Rachel: June 19

A good wife will not forget her mise en place. My last session cancels for the day, so I decide the effort for dinner will be paramount tonight. Purchases at the Longington Organicist included radicchio and swiss chard that I will grill, and two fresh red snappers I will filet and paint with olive oil and capers. Ian will smell the house filling with good things, the best things, as he walks through the door.

It is the first absolutely perfect night of the summer.

I don a mustard-colored apron, one I remember asking for on our wedding registry, and start gathering what I’ll need to cook tonight. The house’s kitchen is one of the things that sold us on the property, which we moved into right after we got married, its white marble countertops and stainless steel appliances still looking just as new two years down the line as it did the day we moved in. I never feel more adult then when I am standing here, prepping dinner for Ian and me, in this kitchen, in this house, in this school district, in this zip code.

I go to the bathroom, muscle memory flicking off the light switch, my gaze instead watching my feet trace the lines of the hardwood floorboards as I’m tightrope-walking a seam.

“Boo,” I hear in whisper, and subsequently jump ten feet in the air. Ian’s standing in the middle of the kitchen with a bouquet of white Gerber daisies.

“You weren’t supposed to be here yet,” I say when I return back to Earth.

“You weren’t supposed to be here yet,” he replies.

I can just laugh. I can just smile. I can just fall into him, apron and all.

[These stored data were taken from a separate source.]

-- ==== Sys2Proof/Machine/Core.lean ====
section
/-! DEFINITION. The machine as the host's interface takes it. -/

def Sys2Proof.core : Host.Core :=
  { State := Sys2Proof.Machine.State
    Fault := Sys2Proof.Machine.Fault
    Refusal := Sys2Proof.Machine.Refusal
    step := Sys2Proof.Machine.step
    reset := Sys2Proof.Machine.State.reset }
end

I don’t know if it’s the summer sun that’s breaking through the French doors I’ve propped open onto the back patio, or that Ian has by some force of god stepped away from his desk at the firm in Stamford, or that I am here, in his Connecticut kitchen, as his wife, like out of a beach bestseller and not counseling a couple on their deteriorating marriage at five P.M. on a Wednesday, but it is something. Ian puts down the flowers—dangerously close to the fish—and picks me up, all five feet of me, and carries me to our bedroom. And although there is every bit of soft romance to Ian literally whisking me off my feet, there is nothing coy about what he does when he has me against our sheets. He reaches up into my dress to remove what is underneath, shimmies down his own pants to his ankles, and pushes me down onto him. He pulls me in against his chest, his teeth against my neck, and as he comes, I wrap my hands around his necktie. I am still in the apron.